Charlie Catlett

Updated March 2011

Charlie Catlett is a Senior Computer Scientist at Argonne National Laboratory, a U.S. Department of Energy scientific research laboratory. Catlett is also a Senior Fellow at the Computation Institute of the University of Chicago and Argonne National Laboratory, and a Visiting Artist at the School of the Art Institute of Chicago. His current research focus areas include cyber security and privacy, mobile devices and social networks, and the use of mobile and embedded computing to create intelligent infrastructure. He served as Argonne’s Chief Information Officer from 2007-2011.

From 2004 through 2007 he was director of the TeraGrid Initiative, a national-scale facility supported by the National Science Foundation.

In 1999 Charlie co-founded the Global Grid Forum, (now Open Grid Forum) serving as its founding chair from October 1999 through September 2004. Concurrently, he directed the State of Illinois funded I-WIRE optical network project, deploying dark fiber and transport infrastructure to ten institutions in Illinois. I-WIRE today provides over 200 Gb/s of lambda and dark fiber resources to major projects including TeraGrid, the Starlight international optical network hub, Optiputer, and ESnet.
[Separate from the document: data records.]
-- ==== Sys2Proof/Machine/Reply.lean ====
section
/-! DEFINITION. Status codes and the encoding of values in replies (11.5, R186). -/

namespace Sys2Proof.Machine

/-! Status codes (11.5) -/

def stDone : Byte := 0x00
def stQueued : Byte := 0x01
def stBadKind : Byte := 0x10
def stBadField : Byte := 0x11
def stNotPermitted : Byte := 0x12
def stNotFound : Byte := 0x13
def stDuplicate : Byte := 0x14
def stFull : Byte := 0x15
def stUndefinedClass : Byte := 0x16
def stUnmapped : Byte := 0x17
def stState : Byte := 0x18
def stNested : Byte := 0x19
def stLimit : Byte := 0x1A
def stOccupied : Byte := 0x1B
def stBusy : Byte := 0x20
def stClaimed : Byte := 0x21
def stStaleStamp : Byte := 0x22
def stQuiesced : Byte := 0x23
def stPending : Byte := 0x24
def stGated : Byte := 0x28
def stWatchBlocked : Byte := 0x29
def stMisplaced : Byte := 0x2A

/-! Values, big-endian (R186) -/

/-- One byte. -/
def u8 (n : Nat) : List Byte := [BitVec.ofNat 8 n]

/-- Two bytes. -/
def u16 (n : Nat) : List Byte := [BitVec.ofNat 8 (n / 2 ^ 8), BitVec.ofNat 8 n]

/-- Four bytes. -/
def u32 (n : Nat) : List Byte :=
  [BitVec.ofNat 8 (n / 2 ^ 24), BitVec.ofNat 8 (n / 2 ^ 16), BitVec.ofNat 8 (n / 2 ^ 8), BitVec.ofNat 8 n]

/-- Six bytes: integrals, anchors and keys. -/
def u48 (n : Nat) : List Byte :=
  [BitVec.ofNat 8 (n / 2 ^ 40), BitVec.ofNat 8 (n / 2 ^ 32)] ++ u32 n

/-- Five bytes in two's complement: segment credits. -/
def s40 (n : Int) : List Byte :=
  let m := (BitVec.ofInt 40 n).toNat
  [BitVec.ofNat 8 (m / 2 ^ 32)] ++ u32 m

/-- Two bytes in two's complement: temperatures. -/
def s16 (n : Int) : List Byte := u16 (BitVec.ofInt 16 n).toNat

/-- A yes-or-no value. -/
def yes (b : Bool) : List Byte := if b then [0x01] else [0x00]

/-- An optional value behind its presence byte. -/
def opt {α : Type} (enc : α → List Byte) : Option α → List Byte
  | none => [0x00]
  | some a => 0x01 :: enc a

/-- A zone, door line or indicator line: 0xFF when absent. -/
def orNone : Option Nat → List Byte
  | none => [0xFF]
  | some n => u8 n

/-- A label behind its length byte. -/
def encLabel (l : Label) : List Byte := u8 l.length ++ l

/-- A clock value. -/
def encClock (w : Word) : List Byte := u32 w.toNat

/-- A list of entries behind its one-byte count. -/
def encList (entries : List (List Byte)) : List Byte := u8 entries.length ++ entries.flatten

/-! Codes (R186) -/

def lifeCode : Life → Byte
  | .fresh => 0
  | .warned => 1
  | .expired => 2
  | .spent => 3

def modeCode : ResMode → Byte
  | .still => 0
  | .accrue => 1
  | .rest => 2
  | .bake => 3

def kindByte : ZoneKind → Byte
  | .floor => 0
  | .dry => 1
  | .oven => 2

def zoneModeCode : ZoneMode → Byte
  | .normal => 0
  | .degraded => 1

def sourceCode : RateSource → Byte
  | .grid => 0
  | .fixed => 1

def linkCode : Link → Byte
  | .host => 0
  | .floor => 1

def claimedCode : Option Claim → Byte
  | none => 0
  | some c =>
    match c.link with
    | .host => 1
    | .floor => 2

def batchKindCode : BatchKind → Byte
  | .move => 0
  | .pack => 1
  | .unpack => 2
  | .reparent => 3
  | .classRevision => 4
  | .evacuate => 5

def quiesceCode : Quiesce → Byte
  | .active => 0
  | .quiescing => 1
  | .quiesced => 2

def arbiterCode : ArbiterMode → Byte
  | .portsFirst => 0
  | .batchFirst => 1
  | .batchExclusive => 2

def orderCode : AlertOrder → Byte
  | .age => 0
  | .rank => 1

def startCode : StartKind → Byte
  | .cold => 0
  | .warm => 1
  | .reset => 2

def causeCode : Cause → Byte
  | .stale => 0
  | .door => 1

def captureKindCode : CaptureKind → Byte
  | .unmapped => 1
  | .ambientRange => 2
  | .unknownZone => 3
  | .frameCheck => 4
  | .backupLost => 5
  | .watchMatch => 6

def captureSourceCode : CaptureSource → Byte
  | .hostLink => 0
  | .floorLink => 1
  | .batch => 2
  | .ambient => 3
  | .power => 4

def alertKindCode : AlertKind → Byte
  | .expired => 1
  | .spent => 2
  | .capture => 3
  | .zoneDegraded => 4
  | .warned => 5
  | .bakeRefused => 6
  | .claimLapsed => 7
  | .outage => 8
  | .leftBehind => 9
  | .bakeDone => 10
  | .recovered => 11
  | .zoneRestored => 12
  | .batchDone => 13

/-- Capture state as STATUS and CAPREAD report it. -/
def State.captureCode (s : State) : Byte := if s.heldMatch then 2 else if s.heldFault then 1 else 0

/-- GATED reasons (R75): SPENT before EXPIRED before HELD. -/
def gatedReason (life : Life) : Byte :=
  match life with
  | .spent => 1
  | .expired => 0
  | _ => 2

/-! Composite values (R186) -/

/-- A parent: form byte, then the pair or the container with its label. -/
def State.encParent (s : State) : Option Parent → List Byte
  | none => [0x00]
  | some (.place z loc) => 0x01 :: (u8 z ++ u16 loc)
  | some (.container n) => 0x02 :: (u16 n ++ encLabel (s.labelOf (.container n)))

/-- A closed segment (R20). -/
def encClosed (g : ClosedSeg) : List Byte :=
  orNone g.zone ++ [modeCode g.mode] ++ opt encClock g.stamp ++ u32 g.minutes.toNat ++ s40 g.credits

/-- The open segment (R20). -/
def encOpen (g : OpenSeg) : List Byte :=
  orNone g.zone ++ [modeCode g.mode] ++ opt encClock g.stamp ++ u32 g.entry.toNat ++ s40 g.credits

/-- An alert subject: its sort code and what it names. -/
def encSubject : Subject → List Byte
  | .item (.carrier n) label => 0x01 :: (u16 n ++ encLabel label)
  | .item (.container n) label => 0x02 :: (u16 n ++ encLabel label)
  | .zone n => 0x03 :: u8 n
  | .batch n k => 0x04 :: (u8 n ++ [batchKindCode k])
  | .captureUnit => [0x05]
  | .powerController => [0x06]

/-- An alert value: four bytes, a code in the four-byte value. -/
def encValue : AlertValue → List Byte
  | .cause c => u32 (causeCode c).toNat
  | .captured k => u32 (captureKindCode k).toNat
  | .link l => u32 (linkCode l).toNat
  | .minutes n => u32 n
  | .leftBehind n => u32 n

/-- An entry of an ALERTS reply (R175). -/
def encAlert (a : Alert) : List Byte :=
  [alertKindCode a.kind] ++ u8 a.kind.rank ++ encSubject a.subject ++ yes a.retired ++ opt encClock a.stamp ++
    u8 a.count ++ opt encValue a.value

/-- The status, stamp and life status of a reply past step 8 (R186); 0xFF as life status of a container. -/
def State.pastStep8 (s : State) (st : Byte) (it : Item) : List Byte :=
  match it with
  | .carrier n =>
    match s.carrier n with
    | none => [st]
    | some c => [st] ++ u16 c.stamp ++ [lifeCode c.life]
  | .container n => [st] ++ u16 (s.stampOf (.container n)) ++ [0xFF]

/-- DONE to a movement request of a carrier: residence zone and mode follow (R68, R186), which R95 and R98 say of NEST
and UNNEST. That OPEN, PLACE and PACK are movement requests too, a move in place included, and HOLD, UNHOLD and RETIRE are
not, is the model's reading (log entry 38). -/
def State.doneMoved (s : State) (slot : Nat) : List Byte :=
  s.pastStep8 stDone (.carrier slot) ++
    (match s.carrier slot with
      | none => []
      | some c => orNone c.zone ++ [modeCode c.mode])

/-- The watch's state and settings (R161, R163). -/
def State.encWatch (s : State) : List Byte :=
  yes s.watch.armed ++ yes s.watchSuspended ++ u16 s.watch.base ++ u8 s.watch.k ++ u8 s.watch.mask.toNat ++
    yes s.watch.block

/-- The greatest `n` at or below a bound for which a reply body with `n` entries fits its frame (R184). -/
def fitCount (bodyLength : Nat → Nat) : Nat → Nat
  | 0 => 0
  | n + 1 => if bodyLength (n + 1) ≤ Config.bodyMax then n + 1 else fitCount bodyLength n

end Sys2Proof.Machine
end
Prior to joining Argonne in 2000, Charlie was Chief Technology Officer at the National Center for Supercomputing Applications (NCSA). As part of the original team that established NCSA in 1985, Charlie participated in design, deployment, and evolution of NSFNET, which was one of several early national networks that collectively evolved into today's Internet. Beginning in 1992 his team designed and operated NCSAs web infrastructure during the exponential growth of the web following NCSA's release of the Mosaic web browser.

With Larry Smarr, Charlie co-authored a seminal paper in 1992, "Metacomputing," in the Communications of the ACM, which contributed to the concept of Grid computing.